Omar Niño Romero

Personal information
- Nickname: Giant Killer
- Born: 12 May 1976 (age 50) Guadalajara, Jalisco, Mexico
- Height: 5 ft 3 in (160 cm)
- Weight: Light flyweight; Flyweight;

Boxing career
- Reach: 64+1⁄2 in (164 cm)
- Stance: Orthodox

Boxing record
- Total fights: 41
- Wins: 32
- Win by KO: 13
- Losses: 6
- Draws: 2
- No contests: 1

= Omar Niño Romero =

Mexican boxer (born 1976)

Omar Niño Romero (born 12 May 1976) is a Mexican former professional boxer who competed from 1995 to 2016. He held the WBC light flyweight title in 2010.

==Professional career==
Known as "Giant Killer", he is the former WBC Light Flyweight Champion, defeating Brian Viloria in a major upset in August 2006 for the title. In his next fight, Niño Romero fought Viloria in a rematch to a majority draw decision and a retention of his title on November 18, 2006 in Las Vegas, Nevada. The win was marred with controversy, as Niño allegedly tested positive for methamphetamine in his post-fight urinalysis following the bout with Viloria. Ultimately, he was stripped of his title in February 2007, and suspended for nine months and fined by the Nevada State Athletic Commission the following month.

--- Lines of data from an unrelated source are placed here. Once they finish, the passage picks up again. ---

-- ==== Sys2Proof/Machine/Run.lean ====
section
/-! DEFINITION. Runs of several ticks on given inputs, and the inputs of a backend that answers every group OK after a given
latency (R347 of spec/70_reset_and_hazards.md). -/

namespace Sys2Proof.Machine

/-- The ticks of a list of inputs, one after another. -/
def runTicks : List TickIn → State → Host.Outcome State Fault Refusal
  | [], s => .next s
  | i :: rest, s => andThen (tick i s) (runTicks rest)

/-- The state when the running program has finished: ticks are taken until `pk = NONE`; `none` when the inputs run out
first or a tick stops. -/
def runToIdle : List TickIn → State → Option State
  | ins, s =>
    if s.pk = .none then some s
    else match ins with
      | [] => none
      | i :: rest =>
        match tick i s with
        | .next s' => runToIdle rest s'
        | _ => none

/-- A tick in which the environment does nothing. -/
def quiet : TickIn :=
  { rst := false, cfgRowsM1 := 0#2, cfgLargeFont := false, rq := none, rsp := Pins.const none }

/-- A tick in which every outstanding transaction answers OK (a channel with none ignores it, R74). -/
def answerAll : TickIn := { quiet with rsp := Pins.const (some .ok) }

/-- The inputs from the start of a program's first item to its finish: a group of latency L takes L ticks, the last of them
answering all its members, and a `Wait(n)` takes n. A group beyond the listed latencies has latency 1. -/
def itemInputs : List Item → List Nat → List TickIn
  | [], _ => []
  | .wait n :: items, ls => List.replicate n quiet ++ itemInputs items ls
  | .group _ :: items, [] => answerAll :: itemInputs items []
  | .group _ :: items, l :: ls => List.replicate (l - 1) quiet ++ answerAll :: itemInputs items ls

/-- The inputs from the tick after acceptance to the finish: the first of them starts the first item (R145). -/
def programInputs (items : List Item) (ls : List Nat) : List TickIn := quiet :: itemInputs items ls

/-- How many groups a program has. -/
def groupCount (items : List Item) : Nat :=
  items.countP fun it => match it with | .group _ => true | .wait _ => false

end Sys2Proof.Machine
end

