/-- A list between another one and that one with a tail is that one with a first part of the tail. -/
theorem prefix_between {α : Type} {a x l : List α} (h : a <+: x) (h' : x <+: a ++ l) : ∃ l', x = a ++ l' ∧ l' <+: l := by
  obtain ⟨l', rfl⟩ := h
  exact ⟨l', rfl, (List.prefix_append_right_inj a).1 h'⟩

theorem prefix_singleton {α : Type} {l : List α} {x : α} (h : l <+: [x]) : l = [] ∨ l = [x] := by
  obtain rfl | ⟨t, rfl, ht⟩ := List.prefix_cons_iff.1 h
  · exact .inl rfl
  · rw [List.prefix_nil.1 ht]; exact .inr rfl

/-- The item has no member on the channel. -/
def Leaves (p : Chan) : Item → Prop
  | .group ops => ops.get p = none
  | .wait _ => True

/-- NIB names no RS (R170). -/
theorem programOf_nib_leaves_rs (c : Params) (m : ChanSet) (v : Byte) (st : Bool) :
    ∀ item ∈ programOf c m (.nib v st), Leaves .rs item := by
  have data : Leaves .rs (dataGroup (v.setWidth 4)) := rfl
  have enable : ∀ level, Leaves .rs (writeOne .e level) := fun _ => rfl
  have wait : ∀ n, Leaves .rs (.wait n) := fun _ => trivial
  rw [programOf]
  exact List.forall_mem_append.2 ⟨forall_nibble data enable (wait _), forall_settle wait⟩

/-- Settles O34: NIB's program has the one strobe of its nibble, and names no RS. -/
theorem nibSendsOneNibble : Obligations.NibSendsOneNibble := by
  unfold Obligations.NibSendsOneNibble
  intro s t u v st ins hi ha hm hk hv he hr hrun
  have hw : (Instr.nib v st).wellFormed = true := decide_eq_true hv
  cases (exec_loads hk hw (.inl hm)).symm.trans he
  obtain ⟨hmode, hopened, histate, huntouched, hlast⟩ := send_ends hi ha hm hk hw (.inl rfl) hr hrun
  refine ⟨hmode, hopened, histate, huntouched .rs fun ops h => programOf_nib_leaves_rs _ _ v st _ h, ?_⟩
  rw [programOf, runItems_append, runItems_settle, runItems_nibble] at hlast
  have bit : ∀ i, i < 4 → lineBit (v.setWidth 4) i = v.getLsbD i := fun i h => by
    rw [lineBit, BitVec.getLsbD_setWidth, decide_eq_true h, Bool.true_and]
  obtain ⟨hok, hlvl, hstrobes⟩ | ⟨hfault, hfrom, hto⟩ := hlast
  · refine .inl ⟨hok, ?_, hstrobes⟩
    rw [hlvl, bit 0 (by decide), bit 1 (by decide), bit 2 (by decide), bit 3 (by decide)]
  · obtain ⟨l, e, hl⟩ := prefix_between hfrom hto
    refine .inr ⟨hfault, ?_⟩
    rw [e]
    obtain rfl | rfl := prefix_singleton hl
    · exact .inl (List.append_nil _)
    · exact .inr rfl

/-- Settles O35: FRAME's program has the strobes of its two nibbles, high first. -/
theorem frameSendsHighThenLowNibble : Obligations.FrameSendsHighThenLowNibble := by
  unfold Obligations.FrameSendsHighThenLowNibble
  intro s t u m b st ins hi ha hm hk he hr hrun
  have hw : (if m then Instr.data b st else .cmd b st).wellFormed = true := by cases m <;> rfl
  have hkind : programKind (if m then Instr.data b st else .cmd b st) = .frame := by cases m <;> rfl
  have hprog : programOf s.params s.opened (if m then Instr.data b st else .cmd b st) =
      frame s.params b m ++ settle s.params st := by cases m <;> rfl
  cases (exec_loads hk hw (.inl hm)).symm.trans he
  obtain ⟨hmode, hopened, histate, -, hlast⟩ := send_ends hi ha hm hk hw (.inr hkind) hr hrun
  refine ⟨hmode, hopened, histate, ?_⟩
  rw [hprog, runItems_append, runItems_settle, runItems_frame] at hlast
  have bit : ∀ i, i < 4 → lineBit (loNibble b) i = b.getLsbD i := fun i h => by
    rw [lineBit, loNibble_eq_setWidth, BitVec.getLsbD_setWidth, decide_eq_true h, Bool.true_and]
  obtain ⟨hok, hlvl, hstrobes⟩ | ⟨hfault, hfrom, hto⟩ := hlast
  · refine .inl ⟨hok, ?_, hstrobes⟩
    rw [hlvl, bit 0 (by decide), bit 1 (by decide), bit 2 (by decide), bit 3 (by decide)]
  · obtain ⟨l, e, hl⟩ := prefix_between hfrom hto
    refine .inr ⟨hfault, ?_⟩
    rw [e]
    obtain rfl | ⟨l', rfl, hl'⟩ := List.prefix_cons_iff.1 hl
    · exact .inl (List.append_nil _)
    · obtain rfl | rfl := prefix_singleton hl'
      · exact .inr (.inl rfl)
      · exact .inr (.inr rfl)
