-- ==== Sys2Proof/Machine/Sequencer.lean ====
section
/-! DEFINITION. The register sequencers: RDB, WRB, RMO, RMC, WBF, RMOV (`spec/41_rmw_sequencers.md` R132 to R137). -/

namespace Sys2Proof.Machine

/-- RDB (R132). -/
def execRdb (a : Byte) (s : State) : Result := readCommand a zext16 s

/-- WRB (R133). -/
def execWrb (a v : Byte) (s : State) : Result := writeCommand a v s

/-- RMO (R134). -/
def execRmo (a m : Byte) (s : State) : Result := modifyCommand a (orMask m) s

/-- RMC (R135). -/
def execRmc (a m : Byte) (s : State) : Result := modifyCommand a (clearMask m) s

/-- WBF (R136): InvalidFieldValue before any transaction. -/
def execWbf (a m v : Byte) (s : State) : Result :=
  if confined v m then modifyCommand a (replaceField m v) s else rejectCommand .invalidFieldValue s

/-- RMOV (R137). -/
def execRmov (a m : Byte) (s : State) : Result := verifyCommand a m s

end Sys2Proof.Machine
end

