-- ==== Sys2Proof/Safety.lean ====
section
/-! DEFINITION. What the claims about CORE are stated in: the outstanding request a command must have in each phase, the
states a run can reach (`Coherent`), the protocol the ports' history must follow, the tables of R56 and R211, and what
a host can see. Nothing here is used by the machine. -/

namespace Sys2Proof.Machine

/-! ### The request a command has outstanding (R26, R29) -/

/-- The request of a read-modify-write command in a waiting phase: the byte written is computed from LAT (R29 (a),
R139). -/
def rmwRequest (g : Config) (a : Byte) (w : Byte) : Phase → Option TReq
  | .rd => some (.read g.devAddr a)
  | .wr => some (.write g.devAddr a w)
  | _   => none

/-- The request of a verifying command in a waiting phase (R137). -/
def verifyRequest (g : Config) (a : Byte) (w : Byte) : Phase → Option TReq
  | .rd  => some (.read g.devAddr a)
  | .wr  => some (.write g.devAddr a w)
  | .vrd => some (.read g.devAddr a)
  | _    => none

/-- The request of a read-only command in a waiting phase. -/
def readRequest (g : Config) (a : Byte) : Phase → Option TReq
  | .rd => some (.read g.devAddr a)
  | _   => none

/-- The request of a command that needs only a write. -/
def writeRequest (g : Config) (a v : Byte) : Phase → Option TReq
  | .wr => some (.write g.devAddr a v)
  | _   => none

/-- The request of a SET command: none if the value is out of range (R181, R213). -/
def setRequest (g : Config) (f : ScaledField) (p : Phys) (ph : Phase) : Option TReq :=
  (encodeScaled (fieldDesc g f) p).bind fun raw => writeRequest g (faddr g f) raw ph

/-- The request a command has outstanding in a phase, with LAT as it stands; none in a phase in which the command has no
transaction (R26, R56). -/
def request (g : Config) (lat : Byte) (i : Instr) (ph : Phase) : Option TReq :=
  match i with
  | .enc _ _     => none
  | .dec _ _     => none
  | .rdb a       => readRequest g a ph
  | .wrb a v     => writeRequest g a v ph
  | .rmo a m     => rmwRequest g a (orMask m lat) ph
  | .rmc a m     => rmwRequest g a (clearMask m lat) ph
  | .wbf a m v   => if confined v m then rmwRequest g a (replaceField m v lat) ph else none
  | .rmov a m    => verifyRequest g a (orMask m lat) ph
  | .dfl _ _     => none
  | .dms _ _     => none
  | .setVbat p   => setRequest g .vbat p ph
  | .setIchg p   => setRequest g .ichg p ph
  | .setVindpm p => setRequest g .vindpm p ph
  | .setIindpm p => setRequest g .iindpm p ph
  | .chgEn       => verifyRequest g g.chgAddr (orMask g.chgEnMask lat) ph
  | .chgDis      => rmwRequest g g.chgAddr (clearMask g.chgEnMask lat) ph
  | .wdDis       => rmwRequest g g.wdAddr (replaceField g.wdMask g.wdOffCode lat) ph
  | .regRst      => rmwRequest g g.rstAddr (orMask g.rstMask lat) ph
  | .getChgStat  => readRequest g g.intStatAddr ph
  | .getIntStat  => readRequest g g.intStatAddr ph
  | .getFltStat  => readRequest g g.fltStatAddr ph
  | .getIntFlag  => readRequest g g.intFlagAddr ph
  | .getFltFlag  => readRequest g g.fltFlagAddr ph
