/-- A move only extends the history, by requests to its register. -/
theorem Shape.Move.trace (h : sh.Move s u) : ∃ evs, u.trace = s.trace ++ evs ∧ GoesTo s.cfg sh evs := by
  have hreq {lat : Byte} {ph : Phase} {q : TReq} (hq : sh.request s.cfg lat ph = some q) : GoesTo s.cfg sh [.treq q] :=
    fun _ hm => List.mem_singleton.1 hm ▸ Shape.request_address hq
  cases h with
  | respond | reject => exact ⟨[], (List.append_nil _).symm, goesTo_of_no_request rfl⟩
  | start _ _ hq => exact ⟨_, rfl, hreq hq⟩
  | fail | finish => exact ⟨_, rfl, goesTo_of_no_request rfl⟩
  | goOn _ _ _ hq => exact ⟨_, List.append_assoc _ _ _, GoesTo.append (goesTo_of_no_request rfl) (hreq hq)⟩

theorem Shape.Moves.trace (h : sh.Moves s t) : ∃ evs, t.trace = s.trace ++ evs ∧ GoesTo s.cfg sh evs := by
  induction h with
  | refl => exact ⟨[], (List.append_nil _).symm, goesTo_of_no_request rfl⟩
  | tail h hm ih =>
    obtain ⟨evs, ht, hg⟩ := ih
    obtain ⟨evs', ht', hg'⟩ := hm.trace
    rw [Shape.Moves.fixed h |>.1] at hg'
    exact ⟨evs ++ evs', by rw [ht', ht, List.append_assoc], hg.append hg'⟩

/-- Answers are only taken, in order. -/
theorem Shape.Moves.answers (h : sh.Moves s t) : ∃ taken, s.answers = taken ++ t.answers := by
  have hmove {s u : State} (h : sh.Move s u) : ∃ taken, s.answers = taken ++ u.answers := by
    cases h with
    | respond | reject | start => exact ⟨[], rfl⟩
    | fail _ ha | goOn _ ha | finish _ ha => exact ⟨[_], ha⟩
  induction h with
  | refl => exact ⟨[], rfl⟩
  | tail _ hm ih =>
    obtain ⟨taken, ht⟩ := ih
    obtain ⟨taken', ht'⟩ := hmove hm
    exact ⟨taken ++ taken', by rw [ht, ht', List.append_assoc]⟩

/-- Settles O38: the frame of the moves of the command's shape. -/
theorem frameOfEveryCommand : Obligations.FrameOfEveryCommand := by
  intro i s t h
  rw [exec_eq_run] at h
  have hm := Shape.run_next h
  have hsub := shapeOf_transactions s.cfg i
  obtain ⟨evs, htrace, -⟩ := hm.trace
  refine ⟨hm.fixed, ⟨evs, htrace⟩, hm.answers, fun hn => hm.of_no_transaction ?_, fun hr => hm.lat ?_,
    fun hv => hm.vlat ?_, hm.einfo⟩
  · exact hsub.elim (·.trans hn) id
  · rcases hsub with h | h <;> rw [h]
    · exact hr
    · exact List.not_mem_nil
  · rcases hsub with h | h <;> rw [h]
    · exact hv
    · exact List.cons_ne_nil _ _ |>.symm

/-- The register of the shape in CMD is that of a command. -/
theorem State.registerOf_of_shape {a : Byte} (h : s.shape.register = some a) :
    ∃ i, decode s.cmd = some i ∧ registerOf s.cfg i = some a := by
  cases hd : decode s.cmd with
  | none => simp [State.shape_of_illegal hd, Shape.register] at h
  | some i => exact ⟨i, rfl, Machine.registerOf_of_shape (State.shape_of_decode hd ▸ h)⟩

/-- Settles O39: every request of a move is the shape's. -/
theorem transactionsGoToTheCommandsRegister : Obligations.TransactionsGoToTheCommandsRegister := by
  intro s t _ h
  have hmoves {u : State} (hm : u.shape.Moves u t) : ∃ evs, t.trace = u.trace ++ evs ∧
      ∀ q ∈ requestsOf evs, q.dev = u.cfg.devAddr ∧ ∃ i, decode t.cmd = some i ∧ registerOf u.cfg i = some q.reg := by
    obtain ⟨evs, ht, hg⟩ := hm.trace
    obtain ⟨-, hcmd, -⟩ := hm.fixed
    refine ⟨evs, ht, fun q hq => ⟨(hg q hq).1, ?_⟩⟩
    rw [hcmd]
    exact State.registerOf_of_shape (hg q hq).2
  have hnone {evs : List Event} (h : requestsOf evs = []) : ∀ q ∈ requestsOf evs, q.dev = s.cfg.devAddr ∧
      ∃ i, decode t.cmd = some i ∧ registerOf s.cfg i = some q.reg := by simp [h]
  cases step_next h with
  | resets => exact ⟨_, rfl, hnone rfl⟩
  | waits => exact ⟨[], (List.append_nil _).symm, hnone rfl⟩
  | @accepts w ws _ _ _ _ hm =>
    obtain ⟨evs, ht, hg⟩ := hmoves hm
    exact ⟨.cmd w :: evs, by simp [ht], hg⟩
  | takes => exact ⟨_, rfl, hnone (by cases s.rsp <;> rfl)⟩
  | runs _ _ _ hm => exact hmoves hm

/-- Settles O40. -/
theorem configurationIsImmutable : Obligations.ConfigurationIsImmutable :=
  fun s _ => ⟨step_keeps_cfg, input_keeps_cfg s⟩

/-- Settles O45: only the step that accepts takes a word, and only it and a reset write CMD. -/
theorem commandsAreAcceptedOnlyInIdle : Obligations.CommandsAreAcceptedOnlyInIdle := by
  intro s t h
  cases step_next h with
  | resets hr => exact ⟨fun _ => rfl, fun _ hr' => by simp [hr] at hr'⟩
  | accepts hr hp => exact ⟨fun h => by simp [hr, hp] at h, fun h => absurd hp h⟩
  | runs _ _ _ hm =>
    obtain ⟨-, hcmd, hcmdIn, -⟩ := hm.fixed
    exact ⟨fun _ => hcmdIn, fun _ _ => hcmd⟩
  | waits | takes => exact ⟨fun _ => rfl, fun _ _ => rfl⟩

/-! ## The step -/

theorem runCommand_of_decode (h : decode s.cmd = some i) : runCommand s = exec i s := by
  simp [runCommand, h]

theorem runCommand_ne_refused {r : Refusal} : runCommand s ≠ .refused r := by
  rw [runCommand_eq_run]
  exact Shape.run_ne_refused

/-- Settles O41. -/
theorem stepRunsTheDecodedCommand : Obligations.StepRunsTheDecodedCommand := by
  intro s i hw hr
  refine ⟨fun w ws hp hc hd => ?_, fun hi hp hd => ?_⟩
  · rw [step_accepts hw hr hp hc, runCommand_of_decode (s := s.accept w ws) hd]
    rfl
  · rw [step_runs hw hr hi hp, runCommand_of_decode hd]

/-- Settles O44. -/
theorem responseIsHeldUntilTaken : Obligations.ResponseIsHeldUntilTaken := by
  intro s w hw hr hp hrsp
  refine ⟨fun hy => ?_, fun hy => step_resp_waits hw hr hp hy⟩
  rw [step_takes hw hr hp hy, State.takeResponse, hrsp]
  rfl

/-- Settles O48: no command's run is refused. -/
theorem onlyIllFormedConfigurationsAreRefused : Obligations.OnlyIllFormedConfigurationsAreRefused := by
  refine fun s => ⟨step_illFormed, fun r h => ?_⟩
  cases hw : s.cfg.wellFormed with
  | false => rw [step_illFormed hw] at h; cases h; exact ⟨rfl, rfl⟩
  | true =>
    exfalso
    cases hr : s.rstIn with
    | true => simp [step_resets hw hr] at h
    | false =>
      by_cases hi : s.phase = .idle
      · cases hc : s.cmdIn with
        | nil => simp [step_idle_waits hw hr hi hc] at h
        | cons w ws => exact runCommand_ne_refused (step_accepts hw hr hi hc ▸ h)
      by_cases hp : s.phase = .resp
      · cases hy : s.rspReady with
        | true => simp [step_takes hw hr hp hy] at h
        | false => simp [step_resp_waits hw hr hp hy] at h
      · exact runCommand_ne_refused (step_runs hw hr hi hp ▸ h)

/-! ## Waiting and resuming -/

/-- The state once the transport has given `more`, after the answers it already gave. -/
def State.given (more : List TRsp) (s : State) : State := { s with trspIn := s.trspIn ++ more }
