/-- R186: from cleared state, for any inputs and any sequence of R values, |DC_Y| stays below 2^32 + 2^16 and the
40-bit wrap is never active. -/
def Obligations.DcOutputNeverWraps : Prop :=
  ∀ (N : Nat) (run : List (BitVec 16 × Sample)) (r : BitVec 16) (x : Sample),
    let c := run.foldl (fun c e => (dcStep e.1 c e.2).chain) (Chain.cleared N)
    |c.dcY.toInt| < 2 ^ 32 + 2 ^ 16 ∧ |dcExact r c x| < 2 ^ 32 + 2 ^ 16 ∧
      (dcStep r c x).chain.dcY.toInt = dcExact r c x

/-- R185: on a constant input the stored output of the DC blocker strictly shrinks until it is 0, which takes finitely
many samples; from then on it stays 0 and the emitted sample is 0. The emitted sample is 0 as soon as
-32768 ≤ DC_Y < 32768. -/
def Obligations.ConstantInputConvergesToZero : Prop :=
  ∀ (N : Nat) (c : Chain) (r : BitVec 16) (x : Sample), Chain.Inv N c →
    let after : Nat → StageOut := fun k =>
      (List.range k).foldl (fun o _ => dcStep r o.chain x) (dcStep r c x)
    (∀ k, (after k).chain.dcY.toInt ≠ 0 →
      |(after (k + 1)).chain.dcY.toInt| < |(after k).chain.dcY.toInt|) ∧
    (∀ k, (after k).chain.dcY.toInt = 0 → (after (k + 1)).chain.dcY.toInt = 0) ∧
    (∀ k, -32768 ≤ (after k).chain.dcY.toInt → (after k).chain.dcY.toInt < 32768 → (after k).y = 0#16) ∧
    ∃ K, ∀ k, K ≤ k → (after k).chain.dcY.toInt = 0 ∧ (after k).y = 0#16

/-- R191, R5: at every order 1 to 4 the low-pass filter is the direct form I sum of its 2N + 1 products, rounded to
nearest with ties upward, and saturated; the histories shift by one, the output history takes the saturated output,
and the DC state stays. The second part writes the nine products of order 4 out. -/
def Obligations.LowPassIsTheDirectFormSum : Prop :=
  let gives : FilterCfg → Chain → Sample → Int → Prop := fun g c x acc =>
    let o := lpfStep g c x
    ∃ yr : Int, 2 ^ 28 * yr ≤ acc + 2 ^ 27 ∧ acc + 2 ^ 27 < 2 ^ 28 * (yr + 1) ∧
      o.y.toInt = min (max yr (-32768)) 32767 ∧ (o.sat = true ↔ yr < -32768 ∨ 32767 < yr) ∧
      o.chain = { c with xh := x :: c.xh.dropLast, yh := o.y :: c.yh.dropLast }
  let products : List Word → List Sample → List Int := List.zipWith fun k v => k.toInt * v.toInt
  (∀ (g : FilterCfg) (c : Chain) (x : Sample) (b0 : Word) (bs : List Word), 1 ≤ g.order → g.order ≤ 4 →
    g.b = b0 :: bs → bs.length = g.order → g.a.length = g.order →
    c.xh.length = g.order → c.yh.length = g.order →
    gives g c x (b0.toInt * x.toInt + (products bs c.xh).sum - (products g.a c.yh).sum)) ∧
  (∀ (g : FilterCfg) (c : Chain) (x x1 x2 x3 x4 y1 y2 y3 y4 : Sample) (b0 b1 b2 b3 b4 a1 a2 a3 a4 : Word),
    g.order = 4 → g.b = [b0, b1, b2, b3, b4] → g.a = [a1, a2, a3, a4] →
    c.xh = [x1, x2, x3, x4] → c.yh = [y1, y2, y3, y4] →
    gives g c x (b0.toInt * x.toInt + b1.toInt * x1.toInt + b2.toInt * x2.toInt + b3.toInt * x3.toInt +
      b4.toInt * x4.toInt - a1.toInt * y1.toInt - a2.toInt * y2.toInt - a3.toInt * y3.toInt - a4.toInt * y4.toInt))

/-- R192: each product of the low-pass filter has magnitude at most 2^46, and its accumulator stays below 2^50, so it
fits 64 bits. -/
def Obligations.LowPassAccumulatorFits : Prop :=
  (∀ (b : Word) (v : Sample), |b.toInt * v.toInt| ≤ 2 ^ 46) ∧
  ∀ (g : FilterCfg) (c : Chain) (x : Sample), g.order ≤ 4 → |lpfAcc g c x| < 2 ^ 50

/-- R193: with the reset coefficients acc is 2^28 times the input, and the low-pass stage outputs its input, never
saturates, and still shifts its history. -/
def Obligations.ResetCoefficientsAreTheIdentity : Prop :=
  ∀ (g : FilterCfg) (c : Chain) (x : Sample), g.b = 0x10000000#32 :: List.replicate g.order 0#32 →
    g.a = List.replicate g.order 0#32 →
    lpfAcc g c x = 2 ^ 28 * x.toInt ∧ lpfStep g c x = {
      y := x
      sat := false
      chain := { c with xh := (x :: c.xh).take g.order, yh := (x :: c.yh).take g.order } }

He fought Rodel Mayol on February 27, 2010, in Mayol's first defense of the WBC light flyweight title at the Coliseo Olimpico de la UG in Guadalajara, Jalisco, Mexico. The bout ended with a controversial technical draw after three rounds. Despite being knocked down and out, Mayol was able to retain his WBC junior flyweight title. Mayol was hit by Romero with some "low blows.” and followed these punches with a punch to the head.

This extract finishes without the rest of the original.